If that's what you want, then install Uber Bamf normally and then install CM7 to a sd slot and you're good to go! AOSP roms work well off of sd.

Sent from my ADR6400L using Tapatalk


----------



## nyfg56 (Aug 25, 2011)

Jaxidian said:


> If that's what you want, then install Uber Bamf normally and then install CM7 to a sd slot and you're good to go! AOSP roms work well off of sd.
> 
> Sent from my ADR6400L using Tapatalk


That was the plan but I like uber bamf too much to switch back LOL. I will try later and report back

Sent from my ADR6400L using Tapatalk


----------



## DeTard (Jul 21, 2011)

I need to post an update because I think I made a mistake last time I tried. I believe I tried using ext4 on accident which does NOT work on uber bamf. Ext2 however is working fine. Sorry about that all. Going to report back to devs now. Also they pushed the update to market guys.


----------



## gfro9191 (Jul 25, 2011)

Yupp, newest update fixes this problem for me.


----------



## rommer (Jul 18, 2011)

Is there a way to take a nadroid backup and move/install/convert it to a bootmanager slot?


----------



## DeTard (Jul 21, 2011)

rommer said:


> Is there a way to take a nadroid backup and move/install/convert it to a bootmanager slot?
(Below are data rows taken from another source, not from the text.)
-- ==== Sys2Proof/Proofs/ResetCommand.lean ====
section
/-! PROOF. RESET_STATE (O60): what each block's reset leaves, and the clears that the owners of the level flags report, of which no
NOTICE falls due (R202, R193). -/

namespace Sys2Proof.Machine

/-! ### Reports that clear flags -/

/-- Reports that set no source leave EVU's timer and its remembered sources alone, and no NOTICE falls due of them. -/
theorem takeReports_of_clears {rs : List FlagReport} (h : ∀ r ∈ rs, sourceSet r = none) (e : Evu) :
    takeReports rs e = ({ e with flags := rs.foldl flagsAfter e.flags, alert := (takeReports rs e).1.alert }, false) := by
  induction rs using List.reverseRecOn with
  | nil => rfl
  | append_singleton rs r ih =>
    have hr := h r (by simp)
    have hbefore := ih fun x hx => h x (List.mem_append_left _ hx)
    rw [takeReports_append, takeReports_singleton]
    generalize takeReports rs e = b at hbefore
    have hcalm : takeReport r b.1 = (recomputeAlert { b.1 with flags := flagsAfter b.1.flags r }, false) :=
      settleFlags_of_calm (.inr (reportUrgent_of_clear hr b.1))
    rw [hcalm, hbefore, List.foldl_append]
    rfl

/-- The end of a level condition that may not hold clears its flag where it held. -/
theorem flags_of_cleared (l : LevelSource) (a : Bool) (flags : EventMask) (n : Nat) :
    ((levelReports l a false).foldl flagsAfter flags).getLsbD n = (flags.getLsbD n && !(a && decide (n = levelBit l))) := by
  cases a with
  | false => simp [levelReports]
  | true =>
    have hlt : flags.getLsbD n = true → n < 16 := BitVec.lt_of_getLsbD
    simp only [levelReports, Bool.true_eq_false, if_false, List.foldl_cons, List.foldl_nil, flagsAfter, BitVec.getLsbD_and,
      BitVec.getLsbD_not, sourceMask_getLsbD, Bool.true_and]
    cases hf : flags.getLsbD n with
    | false => simp
    | true => simp [hlt hf]

theorem levelReports_clears {l : LevelSource} {a : Bool} : ∀ r ∈ levelReports l a false, sourceSet r = none := by
  cases a <;> simp [levelReports, sourceSet]

/-! ### The blocks' parts, with their reports -/

theorem resetTld_get (s : State) (n : ChannelId) :
    (resetTld s).tld.channels[n] =
      { s.tld.channels[n] with status := { s.tld.channels[n].status.emptied with bandLatch := false } } := by
  unfold resetTld
  rw [(reportChange_unchanged _ _ _ _).tld, onTld_tld]
  dsimp only
  rw [mapAll_get]

theorem resetTld_descriptors (s : State) : (resetTld s).tld.descriptors = s.tld.descriptors := by
  unfold resetTld
  rw [(reportChange_unchanged _ _ _ _).tld, onTld_tld]

theorem resetTld_reported (s : State) : Reported (levelReports .channelStale (anyStale s.tld) false) s (resetTld s) := by
  have hstale : anyStale (resetTld s).tld = false := by
    rw [← Bool.not_eq_true, anyStale_iff]
    rintro ⟨n, hn⟩
    rw [resetTld_get] at hn
    cases hn
  have hsame : (resetTld s).tld = (s.onTld fun t => { t with channels := mapAll t.channels fun _ c =>
      { c with status := { c.status.emptied with bandLatch := false } } }).tld := (reportChange_unchanged _ _ _ _).tld
  rw [← hstale, hsame]
  exact (Reported.onTld _ s).after_quiet (.reportChange _ _ _ _)

theorem resetPlc_reported (s : State) :
    Reported (levelReports .forcedPlacement s.plc.forced false ++ levelReports .hotBag s.plc.hotBag false) s (resetPlc s) :=
  ((Reported.onPlc _ s).after_quiet (.reportChange _ _ _ _)).trans (.reportChange _ _ _ _)

theorem resetEnv_reported (s : State) :
    Reported (levelReports .zoneTrip (decide (0 < s.env.tripCount)) false ++ levelReports .zoneBlind (anyBlind s.env) false) s
      (resetEnv s) :=
  ((Reported.onEnv _ s).after_quiet (.reportChange _ _ _ _)).trans (.reportChange _ _ _ _)

theorem resetRae_reported (s : State) : Reported (levelReports .budgetShort s.rae.budgetShort false) s (resetRae s) :=
  (Reported.onRae _ s).after_quiet (.reportChange _ _ _ _)

/-- The parts of RESET_STATE that make no report. -/
def resetPlain (s : State) : State :=
  (((resetPorts s).onPlu resetPlu).onTrk (freeWhere fun e => !e.ofMaster)).onTbt resetTbt

theorem resetPlain_reported (s : State) : Reported [] s (resetPlain s) := .quiet rfl rfl

theorem resetPlain_unchanged (s : State) : Unchanged [.upp, .dnp, .plu, .trk, .tbt] s (resetPlain s) :=
  ((resetPorts_unchanged s).trans ((onPlu_unchanged resetPlu _).trans
    ((onTrk_unchanged (freeWhere fun e => !e.ofMaster) _).trans (onTbt_unchanged resetTbt _)))).mono (by decide)

/-- RESET_STATE but for EVU's own part. -/
def resetOwners (s : State) : State := resetRae (resetEnv (resetPlc (resetPlain (resetTld s))))

theorem resetDynamic_eq (s : State) : resetDynamic s = (resetOwners s).onEvu resetEvu := rfl

/-- The reports of a RESET_STATE, in the order made. -/
def resetReports (s : State) : List FlagReport :=
  levelReports .channelStale (anyStale s.tld) false ++
    (levelReports .forcedPlacement s.plc.forced false ++ levelReports .hotBag s.plc.hotBag false) ++
    (levelReports .zoneTrip (decide (0 < s.env.tripCount)) false ++ levelReports .zoneBlind (anyBlind s.env) false) ++
    levelReports .budgetShort s.rae.budgetShort false

theorem resetOwners_reported (s : State) : Reported (resetReports s) s (resetOwners s) := by
  have hframe := (resetTld_unchanged s).trans (resetPlain_unchanged (resetTld s))
  have hstart := (resetTld_reported s).then_quiet (resetPlain_reported (resetTld s))
  unfold resetOwners
  generalize resetPlain (resetTld s) = m at hframe hstart
  have hplc := resetPlc_reported m
  have henv := resetEnv_reported (resetPlc m)
  have hrae := resetRae_reported (resetEnv (resetPlc m))
  rw [hframe.plc] at hplc
  rw [(resetPlc_unchanged _).env, hframe.env] at henv
  rw [(resetEnv_unchanged _).rae, (resetPlc_unchanged _).rae, hframe.rae] at hrae
  exact ((hstart.trans hplc).trans henv).trans hrae

theorem resetReports_clear (s : State) : ∀ r ∈ resetReports s, sourceSet r = none := by
  intro r hr
  simp only [resetReports, List.mem_append] at hr
  rcases hr with ((h | h | h) | h | h) | h <;> exact levelReports_clears r h

/-- The flags that a RESET_STATE leaves of the level sources before EVU's own part. -/
theorem resetReports_flags (s : State) (flags : EventMask) (n : Nat) :
    ((resetReports s).foldl flagsAfter flags).getLsbD n =
      (flags.getLsbD n && !(anyStale s.tld && decide (n = 8)) && !(s.plc.forced && decide (n = 14)) &&
        !(s.plc.hotBag && decide (n = 4)) && !(decide (0 < s.env.tripCount) && decide (n = 3)) &&
        !(anyBlind s.env && decide (n = 10)) && !(s.rae.budgetShort && decide (n = 5))) := by
  simp only [resetReports, List.foldl_append, flags_of_cleared]
  rfl

/-- EVU after a RESET_STATE. -/
theorem resetDynamic_evu (s : State) (hn : s.noticeDue = false) :
    (resetDynamic s).noticeDue = false ∧
      (resetDynamic s).evu = recomputeAlert { s.evu with
        flags := (resetReports s).foldl flagsAfter s.evu.flags &&& ~~~ edgeMask, remembered := 0 } := by
  have hr := resetOwners_reported s
  have hclear := takeReports_of_clears (resetReports_clear s) s.evu
  have hevu := hr.evu
  have hdue := hr.due
  rw [hclear] at hevu hdue
  rw [resetDynamic_eq, onEvu_evu, onEvu_noticeDue, hevu, hdue, hn]
  exact ⟨rfl, rfl⟩

/-! ### The blocks after a RESET_STATE -/

theorem resetDynamic_ports (s : State) :
    (resetDynamic s).upp = { s.upp with breakCount := 0 } ∧ (resetDynamic s).dnp = { s.dnp with passed3 := 0, passed4 := 0 } := by
  have hlast := ((resetPlc_unchanged (resetPlain (resetTld s))).trans (resetEnv_unchanged _)).trans (resetRae_unchanged _)
  have hupp : (resetDynamic s).upp = (resetPlain (resetTld s)).upp := hlast.upp
  have hdnp : (resetDynamic s).dnp = (resetPlain (resetTld s)).dnp := hlast.dnp
  have hfirst := resetTld_unchanged s
  refine ⟨hupp.trans ?_, hdnp.trans ?_⟩
  · rw [← hfirst.upp]
    rfl
  · rw [← hfirst.dnp]
    rfl

theorem resetDynamic_plc (s : State) : (resetDynamic s).plc =
    { rules := s.plc.rules, adopted := .unset, forced := false, candidate := .unset, candRule := none, count := 0,
      hotCount := 0, hotBag := false } := by
  have hlast : (resetDynamic s).plc = (resetPlc (resetPlain (resetTld s))).plc :=
    ((resetEnv_unchanged _).trans (resetRae_unchanged _)).plc
  have hplc : (resetPlc (resetPlain (resetTld s))).plc = _ :=
    ((reportChange_unchanged _ _ _ _).trans (reportChange_unchanged _ _ _ _)).plc
  have hfirst := (resetTld_unchanged s).trans (resetPlain_unchanged (resetTld s))
  rw [hlast, hplc, ← hfirst.plc]
  rfl

theorem resetDynamic_env (s : State) : (resetDynamic s).env =
    { s.env with
      zones := mapAll s.env.zones fun _ z => { z with status := ZoneStatus.powerOn }
      inForce := .unset, credit := 0, ceiling := none, pool := none, pm := 0, budgetTerm := 0, supply := 0, cRaw := 0
      tripCount := 0, throttle := false } := by
  have hlast : (resetDynamic s).env = (resetEnv (resetPlc (resetPlain (resetTld s)))).env := (resetRae_unchanged _).env
  have hfirst := ((resetTld_unchanged s).trans (resetPlain_unchanged (resetTld s))).trans (resetPlc_unchanged _)
  rw [hlast, resetEnv_env, hfirst.env]

/-- What the masters' and the LOCAL entries become (R56). -/
theorem freeLocal_get (t : Trk) (i : SlotId) :
    (freeWhere (fun e => !e.ofMaster) t).slots[i] = t.slots[i].filter fun e => decide (e.originator ≠ .part) := by
  rw [freeWhere_get]
  congr 1
  funext e
  unfold Entry.ofMaster
  cases e.originator <;> rfl

/-- The level flags after a RESET_STATE follow their owners' clears, and the edge flags are clear (R193). -/
theorem resetFlags_getLsbD (s : State) (n : Nat) :
    ((resetReports s).foldl flagsAfter s.evu.flags &&& ~~~ edgeMask).getLsbD n =
      (((resetReports s).foldl flagsAfter s.evu.flags).getLsbD n && (decide (n < 16) && !edgeMask.getLsbD n)) := by
  rw [BitVec.getLsbD_and, BitVec.getLsbD_not]

theorem resetTbt_fans (t : Tbt) (i : FanId) :
    (resetTbt t).fans[i] = { config := t.fans[i].config, status := FanStatus.restarted } := by
  unfold resetTbt restartFans
  dsimp only
  rw [mapAll_get]
  rfl

/-- Settles O60. -/
theorem resetStateKeepsTables : Obligations.ResetStateKeepsTables := fun q s hl => by
  refine completes_operation (by exact rfl) hl fun t
    (ht : Operated _ q s (doneOp .ok (resetDynamic (takeHandoff (.resetState q) s))) t) => ?_
  obtain ⟨hdue, hevu⟩ := resetDynamic_evu (takeHandoff (.resetState q) s) rfl
  obtain ⟨hupp, hdnp⟩ := resetDynamic_ports (takeHandoff (.resetState q) s)
  have hreply := ht.reply_quiet hdue
  have htrk := ht.kept.trk.trans (resetDynamic_trk _)
  have htld := ht.kept.tld.trans (resetDynamic_tld _)
  have htbt := ht.kept.tbt.trans (resetDynamic_tbt _)
  have henv := ht.kept.env.trans (resetDynamic_env _)
  have hrae := ht.kept.rae.trans ((resetDynamic_rae _).trans (resetRae_rae _))
  have htevu := ht.kept.evu.trans hevu
  have hbit (n : Nat) := (congrArg (fun e : Evu => e.flags.getLsbD n) htevu).trans
    ((resetFlags_getLsbD (takeHandoff (.resetState q) s) n).trans
      (congrArg (· && _) (resetReports_flags (takeHandoff (.resetState q) s) s.evu.flags n)))
  refine ⟨ht.kept.fcl.trans (resetDynamic_unchanged _).fcl, ?_, ht.kept.dnp.trans hdnp, ?_, fun i => ?_, ?_, fun n => ?_,
    ht.kept.plu.trans (resetDynamic_plu _), ?_, fun i => ?_, ht.kept.plc.trans (resetDynamic_plc _), ?_, fun i => ?_, ?_,
    fun i => ?_, ?_, ?_, ?_, ?_, ?_, ?_, ?_, fun n hn => ?_⟩
  · rw [show (doneOp Status.ok (resetDynamic (takeHandoff (.resetState q) s))).state.upp = _ from hupp] at hreply
    exact hreply
  · rw [htrk]
    rfl
  · have hget : t.trk.slots[i] = s.trk.slots[i].filter fun e => decide (e.originator ≠ .part) := by
      rw [htrk]
      exact freeLocal_get s.trk i
    cases hslot : s.trk.slots[i] with
    | none =>
      rw [hslot] at hget
      exact hget
    | some e =>
      rw [hslot, Option.filter_some] at hget
      rw [hget]
      by_cases ho : e.originator = .part <;> simp [ho]
  · rw [htld]
    exact resetTld_descriptors _
  · rw [htld, resetTld_get]
    rfl
  · rw [htbt]
    rfl
  · rw [htbt, resetTbt_fans]
    rfl
  · rw [henv]
    rfl
  · rw [henv]
    dsimp only
    rw [mapAll_get]
    exact rfl
  · rw [hrae]
  · rw [hrae]
    dsimp only
    rw [mapAll_get]
    rfl
  · rw [htevu]
    rfl
  · rw [hbit 3]
    simp [edgeMask, Nat.pos_iff_ne_zero]
  · rw [hbit 4]
    simp [edgeMask]
  · rw [hbit 5]
    simp [edgeMask]
  · rw [hbit 8]
    simp [edgeMask]
  · rw [hbit 10]
    simp [edgeMask]
  · rw [hbit 14]
    simp [edgeMask]
  · have hedge : ∀ k ∈ [0, 1, 2, 6, 7, 9, 11, 12, 13, 15], edgeMask.getLsbD k = true := by decide
    rw [hbit n, hedge n hn]
    simp

end Sys2Proof.Machine
end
Supposedly yes, but the current version does not appear to support TWRP if you're on that now. I have not tried CWR but I'm about to flash to it just to give it a look-see.


----------



## rommer (Jul 18, 2011)

I use CWR. I've never used TWRP.

Without going to far off topic here, what are the advantages of using TWRP?


----------



## DeTard (Jul 21, 2011)

Personally I like it because I know right where I can go for support. Also it's much faster at Nandroids and far more customizable. Also nice to see the battery % in recovery.


----------



## DeTard (Jul 21, 2011)

Just wanted to give another update on what's going on with this for those that are hesitant to use it because of no current TWRP support. The devs are currently working in TWRP support and I've been trying to help bug test things for them as they don't actually have TWRP on any of their own devices. So far things are looking promising though not quite bug-free just yet. I would expect this will be done within the next couple days easily. The biggest hangup so far for the devs is that TWRP has so many more options for Nandroids (such as including .android_secure and recovery as well as being able to compress the nandroid) and without being able to have it hands-on and just going by what I'm reporting back with is making things go a bit slower. Will report back if everything is good to go with TWRP.


----------



## Pupalei (Jul 25, 2011)

I stopped using boot manager because I kept having trouble with wifi. I take it most either don't have that issue or don't use wifi? Dare I hope the issue was fixed?


----------



## rommer (Jul 18, 2011)

I've never had any issues with wifi not working on ROM's booted up via bootmanager. If the ROM boots, wifi has worked for me.


----------



## DeTard (Jul 21, 2011)

Exactly. Wifi is never a problem for me unless I do something stupid. I killed off Wifi once because I was running CM7 as my Phone ROM. I ran the Setup Phone ROM process properly and things were great. Fast forward a couple weeks and I had switched to using SHIFTAO5P for a bit. I was testing out getting Uber BAMF working on a ROM slot and it failed to boot, so I rebooted into Recovery to run the update.zip file to get back into my Phone ROM. I had completely forgotten to run the Setup Phone ROM step on SHIFTAO5P so it pushed the boot.img from CM7 onto SHIFTAO5P. While it still booted, I no longer had Wifi support and upon further looking I had the wrong kernel. This wasn't BootManager's fault, but rather my fault for not following the steps of updating the Phone ROM when switching to a new one. I wouldn't be surprised if similar has happened to other people and they are assuming it's a bug in BootManager. BootManager itself cannot screw up your Wifi (or any other radio interface), it has to do with your particular ROM (including RIL), the radio you're running, and your actual Wifi router/access point. Nothing else but human error is a factor here.


----------



## gfro9191 (Jul 25, 2011)

Anyone able to install kernels on sense roms?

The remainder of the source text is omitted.